We choose a (denoising) autoencoder as an architecture for our neural network. It simply gets an input (disturbed) tensor and applies a linear transformations in the same dimension (not as in a common autoencoder) with a `ReLU` non-linearity and batch normalization four times (two to 'encode' and two to 'decode'). See the package code for the details.

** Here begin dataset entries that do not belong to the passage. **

-- ==== Sys2Proof/Machine/Manage.lean ====
section
/-! DEFINITION. Management requests, boot, dies and links, errors, the host's accesses and the event queue (11_memories:
R206, R208, R211, R217; 12_ordering: R238; 15_queues: R287, R288; 21_faults: R381, R389, R390; 22_dies: R396 to R410). -/

namespace Sys2Proof.Machine

/-- An input that cannot be served yet stays with the machine, as it stands (log entry 52). -/
def holdInput (s : State) : State := { s with asked := false }

/-! ## Strands and contexts: request 0x06 (R389, R390) -/

/-- Firmware may act on a strand: parked by a fault, its record taken (R288, R389). -/
def mayAct (t : Strand) : Bool :=
  t.record.isNone && match t.st with
    | .parked _ => true
    | _ => false

/-- STRAND_RESUME: the parked strand fires its block again (R389). -/
def execStrandResume (c e : Nat) (s : State) : Host.Outcome State Fault Refusal :=
  let key := strandKey c e
  if !hostAlive s then .next (diagnose s)
  else match find s.strands key with
    | some t => if mayAct t then .next (reply (modStrand s key fun t => { t with st := .ready }) 6 0) else .next (reply s 6 2)
    | none => .next (reply s 6 2)

/-- The strand continues at an address; in trap mode it first leaves trap mode (R389). -/
def Strand.redirect (dest : Word) (t : Strand) : Strand :=
  { t with st := .ready, pc := dest, trap := false, bank := [] }

/-- STRAND_REDIRECT: the parked strand continues at a 16-byte-aligned address (R389). -/
def execStrandRedirect (c e : Nat) (dest : Word) (s : State) : Host.Outcome State Fault Refusal :=
  let key := strandKey c e
  if !hostAlive s then .next (diagnose s)
  else match find s.strands key with
    | some t =>
      if mayAct t && dest.toNat % 16 == 0 then .next (reply (modStrand s key (Strand.redirect dest)) 6 0)
      else .next (reply s 6 2)
    | none => .next (reply s 6 2)

/-- CONTEXT_KILL: the context's work ends; not while a record of it is held (R288, R390). -/
def execContextKill (ctx : Nat) (s : State) : Host.Outcome State Fault Refusal :=
  if !hostAlive s then .next (diagnose s)
  else if recordHeld s ctx then .next (reply s 6 3)
  else .next (reply (killContext s ctx) 6 0)

/-! ## Translations: request 0x05, and the root table (R208, R211) -/

/-- The first block of a strand that used a translation of [lo, hi). -/
def usedRange (lo hi : Nat) (t : Strand) : Option Nat :=
  (t.blocks.find? fun b => b.pages.any fun p => 4096 * p < hi && lo < 4096 * (p + 1)).map Blk.uid

/-- A group's windows whose VBASE lies in [lo, hi) are invalid (R211). -/
def Group.shoot (lo hi : Nat) (g : Group) : Group :=
  { g with wins := mapVals g.wins fun w =>
      if lo ≤ winVbase w.bits && winVbase w.bits < hi then ⟨w.bits &&& ~~~((1 : Val) <<< 127), w.rights⟩ else w }

/-- A command or job of a context whose write footprint, in its virtual addresses, meets [lo, hi). -/
def writesIn (ctx lo hi : Nat) (ws : List Region) : Bool := anyMeet ws [⟨.virt ctx, lo, hi⟩]

/-- One that contributes to a merge on its way; one that is gone counts as well. -/
def Owner.writesIn (s : State) (ctx lo hi : Nat) (o : Owner) : Bool :=
  if o.job then ((Machine.core s o.core).jobs.find? fun j => j.uid == o.num).all fun j => Machine.writesIn ctx lo hi j.writes
  else ((Machine.core s o.core).mq.find? fun m => m.uid == o.num).all fun m => Machine.writesIn ctx lo hi m.foot.2

/-- Writes of a context at addresses that [lo, hi) gave are still on their way: stores of committed blocks, signals of drains,
merges of engines (R211). -/
def rangeInUse (s : State) (ctx lo hi : Nat) : Bool :=
  (s.posted.any fun p => ((find s.launches p.launch).all fun l => l.ctx == ctx) &&
    p.pages.any fun n => 4096 * n < hi && lo < 4096 * (n + 1)) ||
  (s.drains.any fun d => d.ctx == ctx && d.sigs.any fun g => g.1.va < hi && lo < g.1.va + g.1.size) ||
  (s.merges.any fun m => m.ctx == ctx && m.owners.any (Owner.writesIn s ctx lo hi)) ||
  s.portLines.any fun p => p.ctx == ctx && p.owners.any (Owner.writesIn s ctx lo hi)

/-- SHOOTDOWN: TLB entries of the range go, windows in it lose VALID, blocks that used it are discarded; it is answered once what
has been committed is made at the old frames (R211). The windows of the context's pre-empted groups lose VALID as those of its
resident ones do: R211 has every window of the range, R124 every resident group, and the model follows R211 (log entry 48). -/
def execShootdown (ctx lo hi : Nat) (s : State) : Host.Outcome State Fault Refusal :=
  if !hostAlive s then .next (diagnose s)
  else
    let keep (e : TlbEntry) : Bool := !(e.ctx == ctx && e.va < hi && lo < e.va + e.size)
    let s : State := { s with
      ptlb := s.ptlb.filter keep
      cores := mapVals s.cores fun c => { c with tlb := c.tlb.filter keep } }
    let ours := (s.groups.filter fun e => groupOfCtx s ctx e.1).map Prod.fst
    let hit : Nat × Group → Nat × Group := fun e => if ours.contains e.1 then (e.1, e.2.shoot lo hi) else e
    let s : State := { s with groups := s.groups.map hit }
    let shot := s.strands.filterMap fun e =>
      if ours.contains e.2.group then (usedRange lo hi e.2).map (fun u => (e.1, u)) else none
    let s := shot.foldl (fun s e => discardFrom s e.1 e.2) s
    .next (if rangeInUse s ctx lo hi then holdInput s else reply s 5 0)

/-- TRANSLATION_ROOT_WRITE: a context's root, 64 KiB-aligned, or none (R208). -/
def execTranslationRootWrite (ctx : Nat) (root : Option Nat) (s : State) : Host.Outcome State Fault Refusal :=
  if !hostAlive s || 4096 ≤ ctx then .next s
  else match root with
    | none => .next { s with roots := del s.roots ctx }
    | some r => if r % 2 ^ 16 == 0 && r < 2 ^ 52 then .next { s with roots := put s.roots ctx r } else .next s

/-- FORMAT_WINDOW_WRITE: a format window in all 16 controllers. That no launch reads through it is firmware's part; decoded
lines stay (R127, R128). -/
def execFormatWindowWrite (n : Nat) (v : Val) (s : State) : Host.Outcome State Fault Refusal :=
  if !hostAlive s || 16 ≤ n then .next s
  else .next { s with dies := s.dies.map fun d => { d with fw := store d.fw n v 0 } }

/-! ## Limits: request 0x07 (R195, R199, R216, R381) -/

/-- A limit, where it is given, lies in its range in ns. -/
def limitOk (v : Option Nat) (lo hi : Nat) : Bool := v.all fun n => lo ≤ n && n ≤ hi

/-- TIMEOUTS: the limits given are set, all of them in range (R404). -/
def execTimeouts (t : Limits) (s : State) : Host.Outcome State Fault Refusal :=
  if !hostAlive s then .next (diagnose s)
  else if limitOk t.lock 1_000 100_000_000 && limitOk t.hold 1_000 100_000_000 && limitOk t.barrier 100_000 1_000_000_000 &&
      limitOk t.xshfl 10_000 10_000_000 && (t.watchdog == some 0 || limitOk t.watchdog 1_000_000 3_600_000_000_000) then
    .next (reply { s with
      lockLimit := t.lock.getD s.lockLimit
      holdLimit := t.hold.getD s.holdLimit
      barrierLimit := t.barrier.getD s.barrierLimit
      xshflLimit := t.xshfl.getD s.xshflLimit
      watchdogLimit := t.watchdog.getD s.watchdogLimit } 7 0)
  else .next (reply s 7 2)

/-! ## Links (R9, R401, R407, R408) -/

/-- Port or ring link `n` works: 2d and 2d + 1 are hob die d's hearth ports, 8 + d joins hob dies d and d + 1 mod 4. -/
def linkUp (s : State) (n : Nat) : Bool := s.links.getD n false

/-- The hob dies among `ds` and their neighbours over working ring links; a die that is off, absent or in reset passes nothing
on (R21, R398, R405). -/
def spreadDies (s : State) (ds : List Nat) : List Nat :=
  let relay (n : Nat) : Bool := ds.contains n && dieUp s n
  (List.range 4).filter fun d => ds.contains d || (linkUp s (8 + d) && relay ((d + 1) % 4)) ||
    (linkUp s (8 + (d + 3) % 4) && relay ((d + 3) % 4))

/-- The hob dies that reach the hearth die over some path of working ports (R408). -/
def joinedDies (s : State) : List Nat :=
  let own := (List.range 4).filter fun d => linkUp s (2 * d) || linkUp s (2 * d + 1)
  spreadDies s (spreadDies s (spreadDies s own))

/-- LINK_FLIT_CRC_FAIL: the data of a flit that fails after its replays is written poisoned, behind the atomics that hold its line,
and the port retrains (R217, R230, R401). -/
def execLinkFlitCrcFail (port pa : Nat) (s : State) : Host.Outcome State Fault Refusal :=
  if !linkUp s port || !populated pa then .next s
  else if lineHeld s (lineOf (plainPa pa)) then .next (holdInput s)
  else .next (setPoison (dropCopies s (lineOf (plainPa pa))) (plainPa pa) true)

/-- LINK_DOWN: a port that fails to retrain is down; traffic takes another path where there is one (R401, R407). -/
def execLinkDown (port : Nat) (s : State) : Host.Outcome State Fault Refusal :=
  .next { s with links := s.links.set port false }

/-! ## A die leaves and returns (R258, R402, R405, R406, R409) -/

/-- A line that may be homed on die `d`. Lines of host memory and decoded views count, since their homes stand elsewhere. -/
def maybeHome (line d : Nat) : Bool := kindAt line != .hbm || bitsOf line 37 2 == d

/-- Copies of lines homed on die `d` are recalled from the other dies and the package cache (R405 step 4). -/
def recallCopies (s : State) (d : Nat) : State :=
  { s with
    dies := s.dies.map fun x => { x with copies := x.copies.filter fun e => !maybeHome e.1 d }
    pkgCache := s.pkgCache.filter fun l => !maybeHome l.1 d }

/-- Locks homed on die `d` are lost with its tables; what waits on them faults DIE_OFFLINE (R241, R258). -/
def loseLocks (s : State) (d : Nat) : State :=
  let gone := s.locks.filter fun l => l.home == d
  let lost (line : Nat) : Bool := gone.any fun l => l.line == line
  let s : State := { s with
    locks := s.locks.filter fun l => l.home != d
    groups := mapVals s.groups fun g => { g with locks := g.locks.filter fun h => !lost h.line } }
  (gone.flatMap Lock.waiters).foldl (fun s w => if w.away then s else lockFault s w .dieOffline none) s

/-- The accepted traffic from die `d` and to it has completed: stores, loads, atomics, contributions, lock messages, drains, the
jobs of its cores; nothing is held at it, no probe either (R405 step 2). -/
def trafficDone (s : State) (d : Nat) : Bool :=
  let homed (line : Nat) : Bool := kindAt line = .hbm && bitsOf line 37 2 == d
  s.posted.all (fun p => p.die != d && p.home != d) && s.drains.all (fun x => x.die != d && !x.dies.contains d) &&
    s.merges.all (fun m => m.srcDie != d && m.home != d) && s.portLines.all (fun p => p.die != d && !homed p.line) &&
    s.atoms.all (fun a => a.die != d && a.home != d) && s.reqs.all (fun r => r.die != d && r.home != d) &&
    s.lockMsgs.all (fun m => match m with
      | .request _ _ home _ _ | .release _ _ home _ _ _ => home != d) &&
    s.held.all (fun h => !homed h.line) && s.probes.all (fun h => h.die != d) &&
    (List.range 48).all fun k => (core s (48 * d + k)).jobs.isEmpty && (core s (48 * d + k)).mq.isEmpty

/-- Die `d` may leave: its traffic has completed, and it holds no record back (R288, R405 step 2). -/
def quietDie (s : State) (d : Nat) : Bool := trafficDone s d && (die s d).holding.isEmpty

/-- The die's fabric configuration as after its reset; swaps in progress there end (R345, R357). -/
def clearFabric (s : State) (d : Nat) : State :=
  modDie ((die s d).swaps.foldl (fun s w => endAsync s w.uid none) s) d fun x =>
    { x with cells := [], shadows := [], shadowBad := [], sinks := [], sinkShadows := [], holds := 0, swaps := [] }

/-- Receive items on their way to a die that has left are lost, each with its record (R296, R406). -/
def loseItems (s : State) (d : Nat) : State :=
  let gone := s.recvMsgs.filter fun m => dieOf m.dst == d
  gone.foldl (fun s m => loseItem s m.dst m.queue m.ctx m.slot m.tag m.src)
    { s with recvMsgs := s.recvMsgs.filter fun m => dieOf m.dst != d }

/-- A core after its die's reset. What firmware keeps on the hearth die for pre-empted workgroups' receive queues is
rewritten at admission (R8, R397). -/
def Core.afterReset (c : Core) : Core := { Core.reset with recv := c.recv.filter fun q => q.2.away }

/-- The ports of die `d`: to the hearth die, and to its two neighbours. -/
def portsOf (d : Nat) : List Nat := [2 * d, 2 * d + 1, 8 + d, 8 + (d + 3) % 4]

/-- The ports of die `d` that train with it: a die that failed its self-test stays silent on its side (R398, R401). -/
def trains (s : State) (d : Nat) : List Nat :=
  let present (n : Nat) : Bool := s.boot.passed.getD n true
  (portsOf d).filter fun p => p < 8 || present (if p == 8 + d then (d + 1) % 4 else (d + 3) % 4)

One might consider these $n^3\rightarrow n^3$ transformations as basis changes in a free algebra on the elements of a semigroup.

In [22]:
from neural_semigroups import MagmaDAE

dae = MagmaDAE(
    cardinality=cardinality,
    hidden_dims=2 * [cardinality ** 3],
    dropout_rate=dropout_rate
)

In [23]:
dae

MagmaDAE(
  (encoder_layers): Sequential(
    (linear00): Linear(in_features=64, out_features=64, bias=True)
    (relu00): ReLU()
    (bn00): BatchNorm1d(64, eps=1e-05, momentum=0.1, affine=True, track_running_stats=True)
    (linear01): Linear(in_features=64, out_features=64, bias=True)
    (relu01): ReLU()
    (bn01): BatchNorm1d(64, eps=1e-05, momentum=0.1, affine=True, track_running_stats=True)
  )
  (decoder_layers): Sequential(
    (linear10): Linear(in_features=64, out_features=64, bias=True)
    (relu10): ReLU()
    (bn10): BatchNorm1d(64, eps=1e-05, momentum=0.1, affine=True, track_running_stats=True)
    (linear11): Linear(in_features=64, out_features=64, bias=True)
    (relu11): ReLU()
    (bn11): BatchNorm1d(64, eps=1e-05, momentum=0.1, affine=True, track_running_stats=True)
  )
)

This architecture is relatively light having less than 20K weights.

In [28]:
sum(p.numel() for p in dae.parameters())

17152

In [7]:
%load_ext tensorboard

In [8]:
%tensorboard --logdir runs

In [29]:
!rm -rf runs

In [30]:
from neural_semigroups.training_helpers import learning_pipeline
from ignite.metrics.loss import Loss
from neural_semigroups.training_helpers import associative_ratio, guessed_ratio

params = {"learning_rate": 0.001, "epochs": 1000}
metrics = {
    "loss": Loss(loss),
    "associative_ratio": Loss(associative_ratio),
    "guessed_ratio": Loss(guessed_ratio)
}
learning_pipeline(params, dae, loss, metrics, data_loaders)

[1/1000]   0%|           [00:00<?]

The result is that we managed to get an associative table in about 60% of all the test cases. On the other hand, getting an associative Cayley table from a handful of known cells at random is highly improbable.